-- ==== Sys2Proof/Tests/Slice0.lean ====
section
/-! SUPPORT. Named tests, expected results from 30_encoding.md section 6 and 95_test_vectors.md (program and section
numbers below are that file's), and a witness for the hypotheses of every statement of
Sys2Proof/Certificates/Slice0/Obligations.lean that has any. -/

namespace Sys2Proof.Tests

open Sys2Proof Sys2Proof.Machine

/-! ## Well-formedness: one ill-formed term for each check -/

theorem test_wf_x_low : (Instr.setpixel (-32769) 0 0 0 0).wellFormed = false := by decide
theorem test_wf_x_high : (Instr.setpixel 32768 0 0 0 0).wellFormed = false := by decide
theorem test_wf_y_low : (Instr.setpixel 0 (-32769) 0 0 0).wellFormed = false := by decide
theorem test_wf_y_high : (Instr.setpixel 0 32768 0 0 0).wellFormed = false := by decide
theorem test_wf_red : (Instr.setpixel 0 0 256 0 0).wellFormed = false := by decide
theorem test_wf_green : (Instr.setpixel 0 0 0 256 0).wellFormed = false := by decide
theorem test_wf_blue : (Instr.setpixel 0 0 0 0 256).wellFormed = false := by decide
theorem test_wf_565_x : (Instr.setpixel565 32768 0 0).wellFormed = false := by decide
theorem test_wf_565_y : (Instr.setpixel565 0 (-32769) 0).wellFormed = false := by decide
theorem test_wf_565_colour : (Instr.setpixel565 0 0 65536).wellFormed = false := by decide
theorem test_wf_getpixel_x : (Instr.getpixel (-32769) 0).wellFormed = false := by decide
theorem test_wf_getpixel_y : (Instr.getpixel 0 32768).wellFormed = false := by decide
/-- Every setter refuses an operand of 33 bits. -/
theorem test_wf_setters : ∀ ins ∈ [Instr.setwidth, .setheight, .setmuxbits, .setcolordepth, .setdbuf, .setpanels,
    .setrotate, .setflip, .setcolororder, .setscanpattern, .setblockpattern, .setcoloroffset, .setbrightness, .setfps,
    .setbushz], (ins (2 ^ 32)).wellFormed = false ∧ (ins (2 ^ 32 - 1)).wellFormed = true := by decide

/-! ## Decoding: a word of every constructor, written out from section 2.1 and 40_config.md -/

theorem test_decode_init : decode 0x0100000000000000#64 = .ok .init := by decide
theorem test_decode_enable : decode 0x0200000000000000#64 = .ok .enable := by decide
theorem test_decode_disable : decode 0x0300000000000000#64 = .ok .disable := by decide
theorem test_decode_swap : decode 0x0400000000000000#64 = .ok .swap := by decide
theorem test_decode_clear : decode 0x0500000000000000#64 = .ok (.clear .edit) ∧
    decode 0x0500000000000001#64 = .ok (.clear .display) := by decide
theorem test_decode_copy : decode 0x0600000000000000#64 = .ok (.copy .d2e) ∧
    decode 0x0600000000000001#64 = .ok (.copy .e2d) := by decide
theorem test_decode_setpixel : decode 0x08FFFF0005010203#64 = .ok (.setpixel (-1) 5 1 2 3) ∧
    decode 0x0880007FFF000000#64 = .ok (.setpixel (-32768) 32767 0 0 0) := by decide
theorem test_decode_setpixel565 : decode 0x0900030002F80000#64 = .ok (.setpixel565 3 2 0xF800) := by decide
theorem test_decode_getpixel : decode 0x0A001F001F000000#64 = .ok (.getpixel 31 31) := by decide
theorem test_decode_setwidth : decode 0x1001000000000040#64 = .ok (.setwidth 64) := by decide
theorem test_decode_setheight : decode 0x1002000000000020#64 = .ok (.setheight 32) := by decide
theorem test_decode_setmuxbits : decode 0x1003000000000004#64 = .ok (.setmuxbits 4) := by decide
theorem test_decode_setcolordepth : decode 0x100400000000000C#64 = .ok (.setcolordepth 12) := by decide
theorem test_decode_setdbuf : decode 0x1005000000000001#64 = .ok (.setdbuf 1) := by decide
theorem test_decode_setpanels : decode 0x1006000000000002#64 = .ok (.setpanels 2) := by decide
theorem test_decode_setrotate : decode 0x1007000000000001#64 = .ok (.setrotate 1) := by decide
theorem test_decode_setflip : decode 0x1008000000000001#64 = .ok (.setflip 1) := by decide
theorem test_decode_setcolororder : decode 0x1009000000000002#64 = .ok (.setcolororder 2) := by decide
theorem test_decode_setscanpattern : decode 0x100A000000000006#64 = .ok (.setscanpattern 6) := by decide
theorem test_decode_setblockpattern : decode 0x100B000000000001#64 = .ok (.setblockpattern 1) := by decide
theorem test_decode_setcoloroffset : decode 0x100C000000100000#64 = .ok (.setcoloroffset 0x100000) := by decide
theorem test_decode_setbrightness : decode 0x100D000000000080#64 = .ok (.setbrightness 128) := by decide
theorem test_decode_setfps : decode 0x100E0000000000C8#64 = .ok (.setfps 200) := by decide
theorem test_decode_setbushz : decode 0x100F000001312D00#64 = .ok (.setbushz 20000000) := by decide

/-- The illegal words of section 2.1. -/
theorem test_decode_illegal :
    decode 0x0000000000000000#64 = .illegal .reservedOpc ∧ decode 0xFFFFFFFFFFFFFFFF#64 = .illegal .reservedOpc ∧
    decode 0x0700000000000000#64 = .illegal .reservedOpc ∧ decode 0x0B00000000000000#64 = .illegal .reservedOpc ∧
    decode 0x0100000000000001#64 = .illegal .nonzeroZero ∧ decode 0x0500000000000002#64 = .illegal .nonzeroZero ∧
    decode 0x09000000000000FF#64 = .illegal .nonzeroZero ∧ decode 0x0A00000000000001#64 = .illegal .nonzeroZero ∧
    decode 0x1000000000000000#64 = .illegal .reservedReg ∧ decode 0x1010000000000000#64 = .illegal .reservedReg ∧
    decode 0x1001000100000020#64 = .illegal .nonzeroZero := by decide

/-! ## States the tests start from -/

/-- A field of the next state of an answer. -/
def after {α : Type} (o : Host.Outcome State Fault Refusal) (f : State → α) : Option α :=
  match o with
  | .next t => some (f t)
  | .fault _ => none
  | .refused _ => none

/-- Reset with the parameters of the examples: TICK_HZ 1000000 and FB_CAPACITY large. -/
def base : State := { State.reset with params := { tickHz := 1000000, fbCapacity := 2 ^ 32, dbcaDiag := .main } }

/-- A block configured in UNINIT. -/
def configured (c : ConfigRegs) : State := { base with cfg := c }

/-- The same block after INIT. -/
def initDone (c : ConfigRegs) : State :=
  match execInit (configured c) with
  | .next t => t
  | .fault _ => base
  | .refused _ => base

/-- The configuration of the scenario 1.1: 32x32, MUXBITS 4, COLORDEPTH 6, FPS 60, BUSHZ 20000000. -/
def scenario : ConfigRegs :=
  { ConfigRegs.reset with width := 32, height := 32, muxbits := 4, colordepth := 6, fps := 60, bushz := 20000000 }

/-- The configuration of program 2: 16x8, MUXBITS 3, COLORDEPTH 2, two buffers, FLIP 1. -/
def program2 : ConfigRegs :=
  { ConfigRegs.reset with
    width := 16, height := 8, muxbits := 3, colordepth := 2, dbuf := true, flip := true, fps := 100, bushz := 8000000 }

/-- Program 2 after INIT. -/
def idle : State := initDone program2

/-- The same with one buffer. -/
def idleOne : State := initDone { program2 with dbuf := false }

/-- Program 2 after ENABLE. -/
def enabled : State :=
  match execEnable idle with
  | .next t => t
  | .fault _ => idle
  | .refused _ => idle

/-- Program 2 while ARMED, at ROW 2, PLANE 1 of the display buffer; row address 3 on the lines. -/
def armed : State := { enabled with life := .armed { row := 2, plane := 1, cursor := 66 }, gpo := 0x43 }

/-- The same with a transfer of that scan group in flight. -/
def sending : State := { armed with tx := { busy := true, addr := 66, len := 6, pos := 0 } }

/-- Program 2, step 6: SETPIXEL 9, 1, 255, 128, 64 decoded, before its first byte step. -/
def drawing : State := { armed with hostOp := .scatter 96 11 1 3 2 1 0 }

/-- A state whose next step runs this word. -/
def withWord (w : Nat) (s : State) : State := s.withFetchWord 64 w

/-- The turn of an agent. -/
def withTurn (t : Turn) (s : State) : State := { s with schedule := [t] }

/-- FB with zeros at these addresses, as after a CLEAR. -/
def zeroAt (as : List Nat) (s : State) : State := { s with fb := { s.fb with cells := as.map fun a => (a, 0#8) } }

/-! ## Configuration: sections 2.2 and 1.5, program 3 -/

/-- Program 3, steps 1 and 2: from reset ENABLE is refused NOTINIT and INIT refused BADGEOM; the step that runs a word
from reset runs that command. -/
theorem test_step_from_reset :
    after (step (withWord 0x1001000000000020 State.reset)) (·.cfg.width) = some 32 ∧
    after (step (withWord 0x0200000000000000 State.reset)) (·.errcode) = some .notinit ∧
    after (step (withWord 0x0100000000000000 State.reset)) (·.errcode) = some .badgeom ∧
    after (step (withWord 0x0000000000000000 State.reset)) (·.errcode) = some .illegal := by decide

/-- The sizes and BASETICKS of the first and seventh rows of section 2.2. -/
theorem test_init_sizes :
    after (execInit (configured scenario)) (fun t => (t.der.rowpattern, t.der.w8, t.der.nrows, t.der.pcb, t.der.sbs))
      = some (16, 4, 2, 8, 24) ∧
    after (execInit (configured scenario)) (fun t => (t.der.bufsize, t.der.fbsize, t.der.nbuf, t.der.baseticks))
      = some (384, 2304, 1, 16) ∧
    after (execInit (configured { scenario with width := 128, colordepth := 5, dbuf := true }))
      (fun t => (t.der.sbs, t.der.fbsize, t.fb.size, t.der.baseticks)) = some (96, 7680, 15360, 39) := by decide

/-- The refusals of INIT in section 2.2. -/
theorem test_init_refusals :
    after (execInit (configured { scenario with height := 24 })) (·.errcode) = some .badgeom ∧
    after (execInit (configured { scenario with muxbits := 2 })) (·.errcode) = some .badgeom ∧
    after (execInit (configured { scenario with bushz := 1 })) (·.errcode) = some .badgeom ∧
    after (execInit { configured scenario with params := { tickHz := 1000000, fbCapacity := 2303, dbcaDiag := .main } })
      (·.errcode) = some .nomem ∧
    after (execInit idle) (·.errcode) = some .badstate := by decide

/-- `baseticks()` of the second table of section 2.2. -/
theorem test_baseticks :
    baseticks 1000000 200 16 6 24 20000000 = some 10 ∧ baseticks 1000000 0 16 6 24 20000000 = some 992 ∧
    baseticks 1000000 65535 16 6 24 20000000 = some 10 ∧ baseticks 1000000 60 16 6 24 1000000 = some 192 ∧
    baseticks 1000000 60 16 6 24 1 = none ∧ baseticks 80000000 60 16 6 24 10000000 = some 1536 := by decide

/-- MUXSEQ of section 2.2 for ROWPATTERN 8, SBS 6, and entry 16 for ROWPATTERN 32, SBS 12. -/
theorem test_muxseq :
    muxSeqTable 8 6 = [⟨.clr, 0x04, 0⟩, ⟨.set, 0x01, 6⟩, ⟨.set, 0x02, 18⟩, ⟨.clr, 0x01, 12⟩] ++
      [⟨.set, 0x04, 36⟩, ⟨.set, 0x01, 42⟩, ⟨.clr, 0x02, 30⟩, ⟨.clr, 0x01, 24⟩] ∧
    muxSeqEntry 32 12 16 = ⟨.set, 0x10, 288⟩ ∧ muxSeqEntry 32 12 0 = ⟨.clr, 0x10, 0⟩ := by decide

theorem test_rowoff : rowOffTable 8 8 6 = [5, 11, 17, 23, 29, 35, 41, 47] ∧ rowOffEntry 16 24 31 = 383 := by decide

theorem test_setwidth : after (exec (.setwidth 32767) base) (·.cfg.width) = some 32767 ∧
    after (exec (.setwidth 32768) base) (·.errcode) = some .badvalue ∧
    after (exec (.setwidth 40000) idle) (·.errcode) = some .locked := by decide
theorem test_setheight : after (exec (.setheight 32767) base) (·.cfg.height) = some 32767 ∧
    after (exec (.setheight 32768) base) (·.errcode) = some .badvalue ∧
    after (exec (.setheight 8) armed) (·.errcode) = some .locked := by decide
theorem test_setmuxbits : after (exec (.setmuxbits 7) base) (·.cfg.muxbits) = some 7 ∧
    after (exec (.setmuxbits 8) base) (·.errcode) = some .badvalue := by decide
theorem test_setcolordepth : after (exec (.setcolordepth 0) base) (·.cfg.colordepth) = some 1 ∧
    after (exec (.setcolordepth 0xFFFFFFFF) base) (fun t => (t.cfg.colordepth, t.refused)) = some (8, false) ∧
    after (exec (.setcolordepth 4) idle) (·.errcode) = some .locked := by decide
theorem test_setdbuf : after (exec (.setdbuf 1) base) (·.cfg.dbuf) = some true ∧
    after (exec (.setdbuf 2) base) (·.errcode) = some .badvalue := by decide
theorem test_setpanels : after (exec (.setpanels 255) idle) (·.cfg.panels) = some 255 ∧
    after (exec (.setpanels 0) idle) (·.errcode) = some .badvalue ∧
    after (exec (.setpanels 256) base) (·.errcode) = some .badvalue := by decide
theorem test_setrotate : after (exec (.setrotate 1) idle) (·.cfg.rotate) = some true ∧
    after (exec (.setrotate 1) armed) (·.errcode) = some .locked ∧
    after (exec (.setrotate 2) idle) (·.errcode) = some .badvalue := by decide
theorem test_setflip : after (exec (.setflip 1) base) (·.cfg.flip) = some true ∧
    after (exec (.setflip 2) base) (·.errcode) = some .badvalue := by decide
theorem test_setcolororder : after (exec (.setcolororder 5) idle) (·.cfg.colororder) = some .bgr ∧
    after (exec (.setcolororder 6) idle) (·.errcode) = some .badvalue := by decide
theorem test_setscanpattern : after (exec (.setscanpattern 8) idle) (·.cfg.scanpattern) = some .zziagg ∧
    after (exec (.setscanpattern 9) idle) (·.errcode) = some .badvalue := by decide
theorem test_setblockpattern : after (exec (.setblockpattern 1) idle) (·.cfg.blockpattern) = some .dbca ∧
    after (exec (.setblockpattern 2) idle) (·.errcode) = some .badvalue := by decide
theorem test_setcoloroffset : after (exec (.setcoloroffset 0xFFFFFF) idle) (·.cfg.coloroffset) = some 0xFFFFFF ∧
    after (exec (.setcoloroffset 0x1000000) idle) (·.errcode) = some .badvalue := by decide
theorem test_setbrightness : after (exec (.setbrightness 10) armed) (·.cfg.brightness) = some 10 ∧
    after (exec (.setbrightness 256) armed) (·.errcode) = some .badvalue := by decide
theorem test_setfps : after (exec (.setfps 200) (initDone scenario)) (fun t => (t.cfg.fps, t.der.baseticks)) = some (200, 10) ∧
    after (exec (.setfps 65536) base) (·.errcode) = some .badvalue := by decide
theorem test_setbushz : after (exec (.setbushz 1) (initDone scenario)) (fun t => (t.errcode, t.cfg.bushz, t.der.baseticks))
      = some (.badvalue, 20000000, 16) ∧
    after (exec (.setbushz 0) base) (·.errcode) = some .badvalue := by decide

/-! ## Translator: sections 2.3 and 2.4 -/

/-- Rows of section 2.3. -/
theorem test_wire_values :
    ({ base with cfg := { ConfigRegs.reset with colordepth := 6 } } : State).wireValues ⟨255, 0, 0⟩ = ⟨63, 0, 0⟩ ∧
    ({ base with cfg := { ConfigRegs.reset with colordepth := 8, colororder := .gbr } } : State).wireValues ⟨1, 2, 3⟩
      = ⟨2, 3, 1⟩ ∧
    ({ base with cfg := { ConfigRegs.reset with colordepth := 1, colororder := .bgr, coloroffset := 0x100000 } } : State).wireValues
      ⟨20, 200, 130⟩ = ⟨1, 1, 0⟩ ∧
    ({ base with cfg := { ConfigRegs.reset with coloroffset := 0x100A05 } } : State).wireValues ⟨10, 10, 10⟩ = ⟨0, 0, 5⟩ := by
  decide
* * * * * * * * *
In the listing above, find the line containing "after ENABLE. -/" and the line containing "after (step (withWord 0x0200000000000000", then retype both and every line between them exactly, with nothing else.

Response area:
/-- Program 2 after ENABLE. -/
def enabled : State :=
  match execEnable idle with
  | .next t => t
  | .fault _ => idle
  | .refused _ => idle

/-- Program 2 while ARMED, at ROW 2, PLANE 1 of the display buffer; row address 3 on the lines. -/
def armed : State := { enabled with life := .armed { row := 2, plane := 1, cursor := 66 }, gpo := 0x43 }

/-- The same with a transfer of that scan group in flight. -/
def sending : State := { armed with tx := { busy := true, addr := 66, len := 6, pos := 0 } }

/-- Program 2, step 6: SETPIXEL 9, 1, 255, 128, 64 decoded, before its first byte step. -/
def drawing : State := { armed with hostOp := .scatter 96 11 1 3 2 1 0 }

/-- A state whose next step runs this word. -/
def withWord (w : Nat) (s : State) : State := s.withFetchWord 64 w

/-- The turn of an agent. -/
def withTurn (t : Turn) (s : State) : State := { s with schedule := [t] }

/-- FB with zeros at these addresses, as after a CLEAR. -/
def zeroAt (as : List Nat) (s : State) : State := { s with fb := { s.fb with cells := as.map fun a => (a, 0#8) } }

/-! ## Configuration: sections 2.2 and 1.5, program 3 -/

/-- Program 3, steps 1 and 2: from reset ENABLE is refused NOTINIT and INIT refused BADGEOM; the step that runs a word
from reset runs that command. -/
theorem test_step_from_reset :
    after (step (withWord 0x1001000000000020 State.reset)) (·.cfg.width) = some 32 ∧
    after (step (withWord 0x0200000000000000 State.reset)) (·.errcode) = some .notinit ∧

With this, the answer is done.